Understanding what tools are actually doing is a foundation that changes little as tools evolve. Education is fundamentals, training is tool use.
HOWEVER, if tool or technology vendors publish training content in a structured and template compliant form, (like a software library is structured) an educator can link to the tech vendor content and then only the interface changes need to flow out both ways into the educational content and the tech vendor tool dependent content. This way the educator only references the template compliant package from the tech vendor and as tools change even radically the references from the educational material don’t break.
There is a need for an independent body to sit between these groups maintaining templates and promoting standard approaches to skill acquisition. Crazy idea perhaps but it could solve the problem of the overhead involved in Professors doing the tech vendors job. Also different vendors are forced to present their offering in an industry standard framework so it can be compared, evaluated, and made more accessible.

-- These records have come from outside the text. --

/-- R37, R265: right after reset, the strict step stops every command that reads an unwritten register with
ReadUnwritten, naming the first, before any status; the commands that read none run. -/
def Obligations.StrictStepStopsUnwrittenReadsAtReset : Prop :=
  ∀ i : Instr, strictStep (State.reset.withFetchWord 32 (encode i).toNat) =
    match firstReadAtReset i with
    | some t => .fault (.readUnwritten t)
    | none => checked (exec i State.reset)

/-- R8, R34, R291: no step changes the parameters, which ID_CAPMAX and ID_MAGIC read. -/
def Obligations.ParametersNeverChange : Prop :=
  ∀ s t : State, step s = .next t → t.params = s.params

/-- R275, R291: with no host access waiting the block is idle and keeps every piece of state. -/
def Obligations.IdleBlockKeepsItsState : Prop := ∀ s : State, s.bus = [] → step s = .next s

/-! ### Every command -/

/-- R315, R266, R24: every command ends in a next state, from every state, with a status code of R260 in STATUS. That it
does so from a state in which a register it reads is unwritten, where R37, R264 (a) and R265 give a fault, is the model's
choice (log entry 2); strictStep stops there. -/
def Obligations.EveryCommandEndsWithAStatus : Prop :=
  ∀ (i : Instr) (s : State), ∃ t, exec i s = .next t ∧ t.status.written = true ∧ t.status.val.toNat ≤ 7

/-- R13, R266: a command whose status is not OK has written STATUS and nothing else. -/
def Obligations.FailingCommandWritesOnlyStatus : Prop :=
  ∀ (i : Instr) (s t : State), exec i s = .next t → t.status.val ≠ 0 → t = { s with status := t.status }

/-- R23, R32, R130 (e), R200 (e), R60, R61: no command writes the operand registers, CFG_EXPNAME or the host's side; no
codec command touches the ring registers or RING; no ring command touches the header registers or PKT; of the codec
commands only HDR_ENCODE writes PKT, and of the ring commands only RB_WRITE (and RB_INIT's draw) changes RING. -/
def Obligations.CommandsTouchOnlyTheirOwnState : Prop :=
  ∀ (i : Instr) (s t : State), exec i s = .next t →
    (t.opa = s.opa ∧ t.opb = s.opb ∧ t.opc = s.opc ∧ t.expName = s.expName ∧ t.params = s.params ∧ t.bus = s.bus ∧
      t.replies = s.replies) ∧
    (i ∉ ringCommands → t.rb = s.rb ∧ ∀ a, t.ring.read a = s.ring.read a) ∧
    (i ∈ ringCommands → t.hdr = s.hdr ∧ ∀ a, t.pkt.read a = s.pkt.read a) ∧
    (i ≠ .hdrEncode → ∀ a, t.pkt.read a = s.pkt.read a) ∧
    (i ≠ .rbWrite → i ≠ .rbInit → ∀ a, t.ring.read a = s.ring.read a)

/-! ### Pack and unpack -/

/-- R132: PACK_SRSP. -/
def Obligations.PackSrspFollowsItsRule : Prop :=
  decode 0x12 = .ok .packSrsp ∧
  ∀ s : State,
    let sr := s.opa.val.toNat
    let sp := s.opb.val.toNat
    exec .packSrsp s =
      if 32 ≤ sr ∨ 8 ≤ sp then .next { s with status := .of 1 }
      else .next { s with
        status := .of 0, hdr := { s.hdr with srsp := .of (BitVec.ofNat 8 (sp * 32 + sr)) },
        res0 := .of (BitVec.ofNat 32 (sp * 32 + sr)) }
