/-! ### setHdr -/

@[simp] theorem State.setHdr_opa (h : Header) : (s.setHdr h).opa = s.opa := rfl
@[simp] theorem State.setHdr_opb (h : Header) : (s.setHdr h).opb = s.opb := rfl
@[simp] theorem State.setHdr_opc (h : Header) : (s.setHdr h).opc = s.opc := rfl
@[simp] theorem State.setHdr_status (h : Header) : (s.setHdr h).status = s.status := rfl
@[simp] theorem State.setHdr_res0 (h : Header) : (s.setHdr h).res0 = s.res0 := rfl
@[simp] theorem State.setHdr_res1 (h : Header) : (s.setHdr h).res1 = s.res1 := rfl
@[simp] theorem State.setHdr_res2 (h : Header) : (s.setHdr h).res2 = s.res2 := rfl
@[simp] theorem State.setHdr_hdr (h : Header) : (s.setHdr h).hdr = h := rfl
@[simp] theorem State.setHdr_expName (h : Header) : (s.setHdr h).expName = s.expName := rfl
@[simp] theorem State.setHdr_rb (h : Header) : (s.setHdr h).rb = s.rb := rfl
@[simp] theorem State.setHdr_pkt (h : Header) : (s.setHdr h).pkt = s.pkt := rfl
@[simp] theorem State.setHdr_ring (h : Header) : (s.setHdr h).ring = s.ring := rfl
@[simp] theorem State.setHdr_params (h : Header) : (s.setHdr h).params = s.params := rfl
@[simp] theorem State.setHdr_bus (h : Header) : (s.setHdr h).bus = s.bus := rfl
@[simp] theorem State.setHdr_replies (h : Header) : (s.setHdr h).replies = s.replies := rfl
@[simp] theorem State.setHdr_nextDraw (h : Header) : (s.setHdr h).nextDraw = s.nextDraw := rfl

/-! ### setExpName -/

@[simp] theorem State.setExpName_opa (n : Vector Byte 16) : (s.setExpName n).opa = s.opa := rfl
@[simp] theorem State.setExpName_opb (n : Vector Byte 16) : (s.setExpName n).opb = s.opb := rfl
@[simp] theorem State.setExpName_opc (n : Vector Byte 16) : (s.setExpName n).opc = s.opc := rfl
@[simp] theorem State.setExpName_status (n : Vector Byte 16) : (s.setExpName n).status = s.status := rfl
@[simp] theorem State.setExpName_res0 (n : Vector Byte 16) : (s.setExpName n).res0 = s.res0 := rfl
@[simp] theorem State.setExpName_res1 (n : Vector Byte 16) : (s.setExpName n).res1 = s.res1 := rfl
@[simp] theorem State.setExpName_res2 (n : Vector Byte 16) : (s.setExpName n).res2 = s.res2 := rfl
@[simp] theorem State.setExpName_hdr (n : Vector Byte 16) : (s.setExpName n).hdr = s.hdr := rfl
@[simp] theorem State.setExpName_expName (n : Vector Byte 16) : (s.setExpName n).expName = n := rfl
@[simp] theorem State.setExpName_rb (n : Vector Byte 16) : (s.setExpName n).rb = s.rb := rfl
@[simp] theorem State.setExpName_pkt (n : Vector Byte 16) : (s.setExpName n).pkt = s.pkt := rfl
@[simp] theorem State.setExpName_ring (n : Vector Byte 16) : (s.setExpName n).ring = s.ring := rfl
@[simp] theorem State.setExpName_params (n : Vector Byte 16) : (s.setExpName n).params = s.params := rfl
@[simp] theorem State.setExpName_bus (n : Vector Byte 16) : (s.setExpName n).bus = s.bus := rfl
@[simp] theorem State.setExpName_replies (n : Vector Byte 16) : (s.setExpName n).replies = s.replies := rfl
@[simp] theorem State.setExpName_nextDraw (n : Vector Byte 16) : (s.setExpName n).nextDraw = s.nextDraw := rfl

/-! ### setRb -/

@[simp] theorem State.setRb_opa (r : RingRegs) : (s.setRb r).opa = s.opa := rfl
@[simp] theorem State.setRb_opb (r : RingRegs) : (s.setRb r).opb = s.opb := rfl
@[simp] theorem State.setRb_opc (r : RingRegs) : (s.setRb r).opc = s.opc := rfl
@[simp] theorem State.setRb_status (r : RingRegs) : (s.setRb r).status = s.status := rfl
@[simp] theorem State.setRb_res0 (r : RingRegs) : (s.setRb r).res0 = s.res0 := rfl
@[simp] theorem State.setRb_res1 (r : RingRegs) : (s.setRb r).res1 = s.res1 := rfl
@[simp] theorem State.setRb_res2 (r : RingRegs) : (s.setRb r).res2 = s.res2 := rfl
@[simp] theorem State.setRb_hdr (r : RingRegs) : (s.setRb r).hdr = s.hdr := rfl
@[simp] theorem State.setRb_expName (r : RingRegs) : (s.setRb r).expName = s.expName := rfl
@[simp] theorem State.setRb_rb (r : RingRegs) : (s.setRb r).rb = r := rfl
@[simp] theorem State.setRb_pkt (r : RingRegs) : (s.setRb r).pkt = s.pkt := rfl
@[simp] theorem State.setRb_ring (r : RingRegs) : (s.setRb r).ring = s.ring := rfl
@[simp] theorem State.setRb_params (r : RingRegs) : (s.setRb r).params = s.params := rfl
@[simp] theorem State.setRb_bus (r : RingRegs) : (s.setRb r).bus = s.bus := rfl
@[simp] theorem State.setRb_replies (r : RingRegs) : (s.setRb r).replies = s.replies := rfl
@[simp] theorem State.setRb_nextDraw (r : RingRegs) : (s.setRb r).nextDraw = s.nextDraw := rfl

/-! ### setPkt -/

@[simp] theorem State.setPkt_opa (m : Memory) : (s.setPkt m).opa = s.opa := rfl
@[simp] theorem State.setPkt_opb (m : Memory) : (s.setPkt m).opb = s.opb := rfl
@[simp] theorem State.setPkt_opc (m : Memory) : (s.setPkt m).opc = s.opc := rfl
@[simp] theorem State.setPkt_status (m : Memory) : (s.setPkt m).status = s.status := rfl
@[simp] theorem State.setPkt_res0 (m : Memory) : (s.setPkt m).res0 = s.res0 := rfl
@[simp] theorem State.setPkt_res1 (m : Memory) : (s.setPkt m).res1 = s.res1 := rfl
@[simp] theorem State.setPkt_res2 (m : Memory) : (s.setPkt m).res2 = s.res2 := rfl
@[simp] theorem State.setPkt_hdr (m : Memory) : (s.setPkt m).hdr = s.hdr := rfl
@[simp] theorem State.setPkt_expName (m : Memory) : (s.setPkt m).expName = s.expName := rfl
@[simp] theorem State.setPkt_rb (m : Memory) : (s.setPkt m).rb = s.rb := rfl
@[simp] theorem State.setPkt_pkt (m : Memory) : (s.setPkt m).pkt = m := rfl
@[simp] theorem State.setPkt_ring (m : Memory) : (s.setPkt m).ring = s.ring := rfl
@[simp] theorem State.setPkt_params (m : Memory) : (s.setPkt m).params = s.params := rfl
@[simp] theorem State.setPkt_bus (m : Memory) : (s.setPkt m).bus = s.bus := rfl
@[simp] theorem State.setPkt_replies (m : Memory) : (s.setPkt m).replies = s.replies := rfl
@[simp] theorem State.setPkt_nextDraw (m : Memory) : (s.setPkt m).nextDraw = s.nextDraw := rfl

/-! ### setRing -/

@[simp] theorem State.setRing_opa (m : Memory) : (s.setRing m).opa = s.opa := rfl
@[simp] theorem State.setRing_opb (m : Memory) : (s.setRing m).opb = s.opb := rfl
@[simp] theorem State.setRing_opc (m : Memory) : (s.setRing m).opc = s.opc := rfl
@[simp] theorem State.setRing_status (m : Memory) : (s.setRing m).status = s.status := rfl
@[simp] theorem State.setRing_res0 (m : Memory) : (s.setRing m).res0 = s.res0 := rfl
@[simp] theorem State.setRing_res1 (m : Memory) : (s.setRing m).res1 = s.res1 := rfl
@[simp] theorem State.setRing_res2 (m : Memory) : (s.setRing m).res2 = s.res2 := rfl
@[simp] theorem State.setRing_hdr (m : Memory) : (s.setRing m).hdr = s.hdr := rfl
@[simp] theorem State.setRing_expName (m : Memory) : (s.setRing m).expName = s.expName := rfl
@[simp] theorem State.setRing_rb (m : Memory) : (s.setRing m).rb = s.rb := rfl
@[simp] theorem State.setRing_pkt (m : Memory) : (s.setRing m).pkt = s.pkt := rfl
@[simp] theorem State.setRing_ring (m : Memory) : (s.setRing m).ring = m := rfl
@[simp] theorem State.setRing_params (m : Memory) : (s.setRing m).params = s.params := rfl
@[simp] theorem State.setRing_bus (m : Memory) : (s.setRing m).bus = s.bus := rfl
@[simp] theorem State.setRing_replies (m : Memory) : (s.setRing m).replies = s.replies := rfl
@[simp] theorem State.setRing_nextDraw (m : Memory) : (s.setRing m).nextDraw = s.nextDraw := rfl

In summary, its in the interest of tech vendors to actively understand and support the role and skills of educators.
Tech vendors focus mostly on the benefits of their product. They want you to buy their product. Benefits are often high end expert level capabilities.
Whats needed is easy skill acquisition and low complexity. So many tools evolve into massively complex and intimidating fortresses. Little effort is made to support skill acquisition. I often avoid expensive tools because the effort barrier to achieve basis competence is just too high. Most of what we do is actually pretty simple.
When I started writing embedded code everything was easy to understand. Now IDEs are super capable but getting to the blinking LED or ‘hello-world’ point in some cases can take weeks not minutes. Novices get turned off and even worse never get to understand the fundamentals under the hood.
The AmpHour is a forum like no other. I dont know how you can monetise what you are doing but it is valuable to me and our profession.
For example I had a half hour discussion with a consultant today regarding a serious issue raised on TheAmpHour. (Professional Indemnity Insurance, no actuarial data to assess risk and provide meaningful insurance rates and binding valid coverage).
Thanks Chris for all you are doing,
TheStumbler says
You never mentioned … what was the convenient low power $10 USB-connected microcontroller dev board you selected?